In one of my favorite blog posts by Glennon, (I’ve probably mentioned it before) she talks about how at the end of each day when her husband would ask how her day was she would think
“How was my day? Today has been a lifetime. It was the best of times and the worst of times. There were moments when my heart was so full I thought I might explode, and there were other moments when my senses were under such intense assault that I was CERTAIN I’d explode. I was both lonely and absolutely desperate to be alone. Today was too much and not enough. It was loud and silent. It was brutal and beautiful. I was at my very best today and then, just a moment later, at my very worst…”

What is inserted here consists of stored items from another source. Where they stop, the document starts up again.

-- ==== Sys2Proof/Machine/Allocation.lean ====
section
/-! DEFINITION. Pages: the key directory they may belong to, allocation and freeing, rings, eviction, promotion, moves and
loss (chapter 08, R172, R380, R470, R471). -/

namespace Sys2Proof.Machine

open Sys2Proof

/-! ### Key directory entries (R470, R471) -/

/-- Stands for a dropped pool page in a key's list: no page has this number. -/
def noPage : Nat := 2 ^ 40

/-- 0xFFFF in MISSING and LOST_LAYER: none. -/
def noLayer : Nat := 0xFFFF

/-- The entry of a key of a pool. -/
def keyOf (s : State) (pool key : Nat) : Option KeyEntry := s.comp.keys.find? (fun k => k.pool == pool && k.key == key)

/-- Changes the entry of a key. -/
def modKey (s : State) (pool key : Nat) (f : KeyEntry → KeyEntry) : State :=
  { s with comp := { s.comp with keys := s.comp.keys.map (fun k => if k.pool == pool && k.key == key then f k else k) } }

/-- Pool pages that a key holds: POOL_PAGES. -/
def poolPages (k : KeyEntry) : Nat := (k.pageList.filter (· != noPage)).length

/-- The lowest layer with a byte in the pool page at place `i` of a key's list: a pool page holds 32 KV pages (R469). -/
def layerOfPage (k : KeyEntry) (i : Nat) : Nat := if k.pages == 0 then 0 else 32 * i / k.pages

/-- A key that loses sight of a page: by eviction its MISSING falls, by failure it is LOST and LOST_LAYER falls (R470,
R471). -/
def keyWithout (page : Nat) (failed : Bool) (k : KeyEntry) : KeyEntry :=
  match indexOf? (· == page) k.pageList with
  | none => k
  | some i =>
    let l := layerOfPage k i
    if failed then { k with state := .lost, lostLayer := min k.lostLayer l }
    else { k with missing := min k.missing l, pageList := k.pageList.set i noPage }

/-- The key directory after a page was dropped or lost. -/
def keysWithout (s : State) (page : Nat) (failed : Bool) : State :=
  { s with comp := { s.comp with keys := s.comp.keys.map (keyWithout page failed) } }

/-- Pages of keys whose push is in progress, and pages that a fetch in flight reads: no candidates for eviction (R469). -/
def keptPages (s : State) : List Nat :=
  (s.comp.keys.filter (fun k => k.state == .opened || s.works.any (fun w =>
    w.desc.opcode == 1 && w.shape == shapeFetch && inFlight s w && bits w.desc.ptr1 32 12 == hubNode s
      && w.desc.arg0 == k.key && bits w.desc.param 0 8 == k.pool))).flatMap (·.pageList)

/-! ### Allocation (R309 to R314) -/

/-- Page numbers of the page space (R55). -/
def pageCount : Nat := Config.pageSpace / Config.pageBytes

/-- Whether `n` consecutive page numbers from a base are free. -/
def pagesFree (s : State) (base n : Nat) : Bool :=
  decide (base + n ≤ pageCount) && (List.range n).all (fun i => !Tbl.has s.store.pages (base + i))

/-- The first gap of `n` page numbers between the entries of a page map. -/
def firstGap (n : Nat) : Nat → Tbl Page → Nat
  | base, [] => base
  | base, (k, _) :: t => if base + n ≤ k then base else firstGap n (max base (k + 1)) t

/-- FIRST_SA's page number of an allocation: any free run of page numbers (no rule chooses one). -/
def freeBase (s : State) (n : Nat) : Nat := chooseFree s.free (fun b => pagesFree s b n) (firstGap n 0 s.store.pages)

/-- Tiers that the TIER field of FLAGS allows, in order (R309, R310). -/
def wantedTiers (want : Nat) : List Tier :=
  if want == 0 then [.near] else if want == 1 then [.near, .far, .deep] else if want == 2 then [.far] else [.deep]

/-- The tier of an allocation: the first one allowed that has room, else the first allowed. -/
def chooseTier (s : State) (want n : Nat) : Tier :=
  ((wantedTiers want).find? (fun t => decide (n ≤ tierAvailable s t))).getD (((wantedTiers want).head?).getD .near)

/-- Places one page by R305: its bytes read zero (R314). -/
def placePage (owner : Nat) (t : Tier) (want format : Nat) (pooled discard lastWins : Bool) (cls : PageClass)
    (s : State) (page : Nat) : State :=
  match placeUnit s t with
  | none => s
  | some u => spend (addPage (zeroPage s page) page (newPage s owner t u want format pooled discard lastWins cls)) 1

/-- Region classes of ALLOC_PAGES (R312). -/
def pageClass (cls : Nat) : PageClass := if cls == 1 then .held else if cls == 2 then .published else .plain

/-- Whether an allocation finds room and keeps the tenant within its ceiling: nothing, or the status that refuses it. -/
def allocStatus (s : State) (tenant count want : Nat) : Status :=
  let t := chooseTier s want count
  if !withinCeiling s tenant t count then .quotaExceeded
  else if tierAvailable s t < count then .quotaExceeded
  else .ok

/-- Whether only room is wanting, so that an allocation waits for eviction (R313). -/
def allocWaits (s : State) (tenant count want : Nat) : Bool :=
  let t := chooseTier s want count
  withinCeiling s tenant t count && decide (tierAvailable s t < count)

/-- `n` pages at consecutive page numbers from `base`. -/
def placePages (s : State) (owner base n : Nat) (t : Tier) (want format : Nat) (pooled discard lastWins : Bool)
    (cls : PageClass) : State :=
  ((List.range n).map (· + base)).foldl (placePage owner t want format pooled discard lastWins cls) s

/-- The allocation itself: COUNT pages and, for CLASS Published, a region of version 1 (R313, R381). -/
def allocNow (s : State) (tenant count flags format cls pub : Nat) : State × Nat :=
  let want := bits flags 0 2
  let base := freeBase s count
  let t := chooseTier s want count
  let wins := cls == 2 && bit pub 0
  let s := placePages (spend s 1) tenant base count t want (bits format 0 4) (bit flags 2) false wins (pageClass cls)
  (if cls == 2 then
    { s with order := { s.order with regions := Tbl.put s.order.regions base { pages := count, version := 1, lastWins := wins } } }
   else s, base)

/-- The response to ALLOC_PAGES and FREE_PAGES (R312). -/
def pagesResponse (s : State) (who : Sender) (id tag : Nat) (st : Status) (firstSa : Nat) : State :=
  respond s who id tag st (zeros 7 ++ leBytes 8 firstSa)

/-- ALLOC_PAGES as its serving core takes it, or meets it again after an eviction; `last` once it has waited 10 ms. -/
def allocPages (s : State) (who : Sender) (tag tenant count flags format cls pub : Nat) (last : Bool) : State :=
  let stop (st : Status) : State := pagesResponse s who 0x0800 tag st 0
  if !mayActFor s who tenant then stop .permission
  else if count == 0 || decide (512 < count) || decide (2 < cls) then stop .formatUnsupported
  else if allocStatus s tenant count (bits flags 0 2) == .ok then
    let r := allocNow s tenant count flags format cls pub
    pagesResponse r.1 who 0x0800 tag .ok (saOf (hubNode s) (r.2 * Config.pageBytes))
  else if last || !allocWaits s tenant count (bits flags 0 2) then stop .quotaExceeded
  else { s with store := { s.store with
      ticket := s.store.ticket + 1,
      waits := s.store.waits ++ [{ ticket := s.store.ticket, ask := .pages who tag tenant count flags format cls pub }] } }

/-! ### Freeing (R315, R381) -/

/-- Ends the Published region that a page belongs to, with its drafts: its pages are no longer allocated together. -/
def endRegion (s : State) (page : Nat) : State :=
  match regionOf s page with
  | none => s
  | some (r, _) => { s with order := { s.order with
      regions := Tbl.del s.order.regions r, drafts := s.order.drafts.filter (fun d => d.region != r) } }

/-- A page leaves the page map: its cached rows, its lines and its Published region go with it, and accesses that waited
for it are served, which R58 now refuses. -/
def freePage (s : State) (page : Nat) : State :=
  let base := page * Config.pageBytes
  let s := dropRows (endRegion s page) base Config.pageBytes
  let s := { s with order := { s.order with directory := s.order.directory.filter (fun e =>
      e.1 < base / 128 || (base + Config.pageBytes) / 128 ≤ e.1) } }
  releaseHeld (dropPage s page) page

/-- FREE_PAGES as its serving core takes it (R315). -/
def freePages (s : State) (who : Sender) (tag tenant count firstSa : Nat) : State :=
  let stop (st : Status) : State := pagesResponse s who 0x0801 tag st 0
  let first := pageOf (saOff firstSa)
  let mine := (List.range count).all (fun i =>
    ((Tbl.find s.store.pages (first + i)).map (fun p => p.owner == tenant)).getD false)
  if !mayActFor s who tenant then stop .permission
  else if count == 0 || decide (512 < count) then stop .formatUnsupported
  else if !saWellFormed firstSa || saNode firstSa != hubNode s || saOff firstSa % Config.pageBytes != 0 || !mine then stop .permission
  else pagesResponse (((List.range count).map (· + first)).foldl freePage s) who 0x0801 tag .ok 0

/-! ### LINE_SALVAGE (R380) -/

/-- LINE_SALVAGE as its serving core takes it: the LINE_OWNER_LOST state of each named line ends. -/
def salvageLines (s : State) (who : Sender) (tag tenant lines firstSa : Nat) : State :=
  let off := saOff firstSa
  let bound := match who with
    | .mgmt => false
    | .ld n => boundTo s n tenant
  let owned := (pagesOf off (128 * lines)).all (fun i =>
    ((Tbl.find s.store.pages i).map (fun p => p.owner == tenant)).getD false)
  if !bound || !saWellFormed firstSa || saNode firstSa != hubNode s || !owned then respondStatus s who 0x0900 tag .permission
  else if lines == 0 then respondStatus s who 0x0900 tag .formatUnsupported
  else
    let hit (e : Nat × DirEntry) : Bool := e.2.lost && decide (off / 128 ≤ e.1) && decide (e.1 < off / 128 + lines)
    let n := (s.order.directory.filter hit).length
    let s := { s with order := { s.order with directory := s.order.directory.filter (fun e => !hit e) } }
    respond s who 0x0900 tag .ok (zeros 7 ++ leBytes 4 n)
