/-- A lane leaves service: the port narrows, or goes down with its last lane (R395, R396, R401). -/
def laneOut (s : State) (port lane : Nat) : State :=
  let x := portOf s port
  if 4 ≤ lane || bit x.lanesOut lane then s
  else
    let mask := 2 ^ lane
    let lanes := if bit x.lanes lane then x.lanes - mask else x.lanes
    let s := modPort s port (fun p => { p with lanesOut := p.lanesOut + mask, lanes := lanes })
    let s := raise s 0x0302 { kind := .ifl, inst := port, arg := lanes, node := some x.partner }
    if lanes == 0 then portDown s port else s

/-- LANE_LOCK_LOSS (R395). -/
def execLaneLockLoss (port lane : Nat) (s : State) : Host.Outcome State Fault Refusal :=
  act s (fun s => healthEvents s (laneOut s port lane))

/-- LANE_ERROR_WINDOW (R395). -/
def execLaneErrorWindow (port lane : Nat) (s : State) : Host.Outcome State Fault Refusal :=
  act s (fun s => healthEvents s (laneOut s port lane))

/-- Begins the bring-up of a port that is down (R397, R424). -/
def trainPort (s : State) (port : Nat) : State :=
  let x := portOf s port
  if 12 ≤ port || x.up || x.training || x.lanesOut == 15 || !x.inService then s
  else emit (modPort s port (fun p => { p with training := true })) (.hello port)

/-- LINK_RETRAIN, taken from the management port or a device with ADMIN (R397, R424). -/
def execLinkRetrain (who : Sender) (port : Nat) (s : State) : Host.Outcome State Fault Refusal :=
  act s (fun s => if hasAdmin s who then trainPort s port else s)

/-- A port that stays out of service (R398). -/
def refusePort (s : State) (port reason : Nat) (node : Option Nat) : State :=
  raise (modPort s port (fun p => { p with up := false, training := false })) 0x0303
    { kind := .ifl, inst := port, node := node, arg := reason }

/-- Records the identity that a HELLO gave for a node; the first holder of a number keeps it (R418). -/
def noteIdentity (s : State) (node : Nat) (device : BitVec 64) : State :=
  if Tbl.has s.fabric.identities node then s
  else { s with fabric := { s.fabric with identities := Tbl.put s.fabric.identities node device } }

/-- A port enters service with full credits and an empty replay buffer; destinations that return to it change route
(R397, R403, R415). -/
def portUpNow (s : State) (port lanes partner : Nat) (encrypted : Bool) : State :=
  let before := s
  let x := portOf s port
  let s := modPort s port (fun p =>
    { p with up := true, training := false, lanes := lanes, encrypted := encrypted, partner := partner, txSeq := 0, rxSeq := 0,
             replay := [], tries := 0, credits := [0, 0, 0, 0, 0, 0, 0, 0], tagFail := 0, tagRun := [], session := x.session + 1, txKeys := 0,
             rxKeys := 0 })
  let s := (s.comp.live.routes.map (·.1)).foldl (fun a d => routeMoved before a d) s
  if lanes == 15 then s else raise s 0x0302 { kind := .ifl, inst := port, arg := lanes, node := some partner }

/-- LINK_TRAINING_DONE (R397, R398). -/
def execLinkTrainingDone (port lanes partner domain : Nat) (device : BitVec 64) (encrypt : Bool) (s : State) :
    Host.Outcome State Fault Refusal :=
  act s (fun s =>
    let x := portOf s port
    let usable := (List.range 4).foldl (fun m l => if bit lanes l && !bit x.lanesOut l then m + 2 ^ l else m) 0
    if !x.training || usable == 0 then s
    else if domain != ((s.boot.image.map (·.domain)).getD 0) then refusePort s port 0 (some partner)
    else if partner == hubNode s then refusePort s port 2 (some partner)
    else healthEvents s (portUpNow (noteIdentity s partner device) port usable partner (encrypt || iflEncrypt s)))

/-- HELLO_TIMEOUT (R398). -/
def execHelloTimeout (port reason : Nat) (s : State) : Host.Outcome State Fault Refusal :=
  act s (fun s => if (portOf s port).training then refusePort s port reason none else s)

/-- Whether the security core is failed. -/
def securityFailed (s : State) : Bool := ((s.power.cores[securityCore]?).getD Core.empty).run == .failed

/-- LINK_KEY_UPDATE_DUE: the hub replaces the key of its direction; with a failed security core the link goes down (R410,
R545). -/
def execLinkKeyUpdateDue (port : Nat) (s : State) : Host.Outcome State Fault Refusal :=
  act s (fun s =>
    if !((portOf s port).up && (portOf s port).encrypted) then s
    else if securityFailed s then healthEvents s (portDown s port)
    else emit (modPort s port (fun p => { p with txKeys := p.txKeys + 1 })) (.keyUpdate port))

/-! ### Flits (R399 to R401, R409, R413) -/

/-- The flits of a replay buffer after an acknowledged FSEQ; a number that is not in the buffer acknowledges none. -/
def afterAck (replay : List (Nat × Nat)) (ack : Nat) : List (Nat × Nat) :=
  if replay.any (fun e => e.1 == ack) then (replay.dropWhile (fun e => e.1 != ack)).drop 1 else replay

/-- Counts flits sent again in the 1 ms window that runs (IFL_PORT_STATE.RETRIES). -/
def countRetries (s : State) (port n : Nat) : State :=
  let w := windowNow s
  modPort s port (fun p =>
    if w == p.retryWin then { p with retries := p.retries + n }
    else { p with retries := n, retryWin := w, lastWin := if w == p.retryWin + 1 then p.retries else 0 })

/-- Flits sent again in the last whole 1 ms window. -/
def retriesShown (s : State) (p : IflPort) : Nat :=
  let w := windowNow s
  if w == p.retryWin then p.lastWin else if w == p.retryWin + 1 then p.retries else 0

/-- The lane in service with the most symbol errors: the hub knows it, no command tells it, so it is free. -/
def worstLane (s : State) (x : IflPort) : Nat :=
  chooseFree s.free (fun l => decide (l < 4) && bit x.lanes l) (((List.range 4).find? (bit x.lanes)).getD 0)

/-- Sends again every flit after the acknowledged one; the eighth time takes a lane out of service (R400, R401). -/
def resendPort (s : State) (port : Nat) : State :=
  let x := portOf s port
  if x.replay.isEmpty then s
  else
    let s := countRetries (emitAll s (x.replay.map (fun e => .resend port e.1))) port x.replay.length
    if x.tries + 1 < 8 then modPort s port (fun p => { p with tries := p.tries + 1 })
    else laneOut (spend (modPort s port (fun p => { p with tries := 0 })) 1) port (worstLane s x)

/-- A tag failure: the group counts as failed, the third within 1 s takes the link down (R409). -/
def tagFailure (s : State) (port : Nat) : State :=
  let x := portOf s port
  let run := (x.tagRun.filter (fun t => decide (s.now < t + 1000000000))) ++ [s.now]
  let s := modPort s port (fun p => { p with tagFail := min 0xFFFF (p.tagFail + 1), tagRun := run })
  if run.length < 3 then emit (spend s 1) (.control port (lastFseq s port) true)
  else portDown (raise s 0x0304 { node := some x.partner, arg := port }) port

/-- The partner has narrowed: the port follows (R396, R401). -/
def followLanes (s : State) (port lanes : Nat) : State :=
  (List.range 4).foldl (fun s l => if bit (portOf s port).lanes l && !bit lanes l then laneOut s port l else s) s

Our holiday was a lifetime.
Firstly, I thought I had done a reasonably good job of planning and organizing, but it turned out my planning and organizing were still inadequate. (Story of my life?) It felt like we wasted significant amounts of time trying to sort out parking, public transport and making decisions about what exactly we wanted to do in each city. Some things just come with experience, and can’t be helped with even the most meticulous planning, but I wish I’d created a better awareness about where our hotels/apartments were in relation to the things we wanted to see and do. Consider that a travel tip I guess.
All in all the kids were fabulous. I felt really grateful and proud of them. That’s not to say that they didn’t need to use the toilet right as we were stepping on the gondola, or have complete over-reactions to the most minor of injuries, or fret about the injustices and unfairness of who got what souvenirs. There was whining and there was bickering and there were multiple exhibits of what is best described as “hangry” children.
But they walked. Some days we walked as many as 10 miles around the cities we visited and the kids would let their imaginations take over and they would play Narnia (likely due to the audio-books we listened to while driving) and Pokemon (their current favorite cartoon) as we meandered through streets, parks and across bridges. For the first few days the heat was nearly unbearable, but a little ice cream never failed to restore their enthusiasm. They tried new foods, they asked questions, they entertained themselves and each other in the car and they slept like rocks at night.
Even in the best of circumstances it takes great self-discipline, forgiveness and effort to not get frustrated with one’s spouse, and there were plenty of stressful incidents when Richard and I were irritated or angry. I wish I could say we were always patient and kind, but we made it through intact and I don’t think there are any residual hard feelings.
Traveling is hard. Traveling in countries where you can’t communicate in your native language is really hard. I completely underestimated the difficulty of what we undertook. It was sometimes terribly discouraging and overwhelming. I remember one morning waking up, completely disoriented and confused about what city I was in. All my life I had romanticized that idea. “How exciting to wake up and not remember what city you are in!” But when it happened to me, it felt disconcerting and exhausting. I’ll never forget when we were in Venice, VENICE!, and as we walked out the door in the morning I thought to myself “I really don’t feel like doing this today.” I’ve wanted to go to Italy since I was a teenager and there I was, feeling nearly incapable of enjoying it.
But the thing that makes all those difficult things worth it, is that traveling is remarkable. Watching and meeting people, tasting cuisine, experiencing cultures, exploring new ideas, seeing something like the Jungfrau in the Swiss Alps, or the Duomo Cathedral in Milan is just something that affects me in a way I can’t give words to. But I love it. I really, really love it. So all the meltdowns, (mine and the kids’) all the over-priced water bottles, all the buses, trams, airports, tolls and humidity was worth it.
“Travel is fatal to prejudice, bigotry, and narrow-mindedness, and…people need it sorely on these accounts. Broad, wholesome, charitable views of men and things cannot be acquired by vegetating in one little corner of the earth all one’s lifetime.”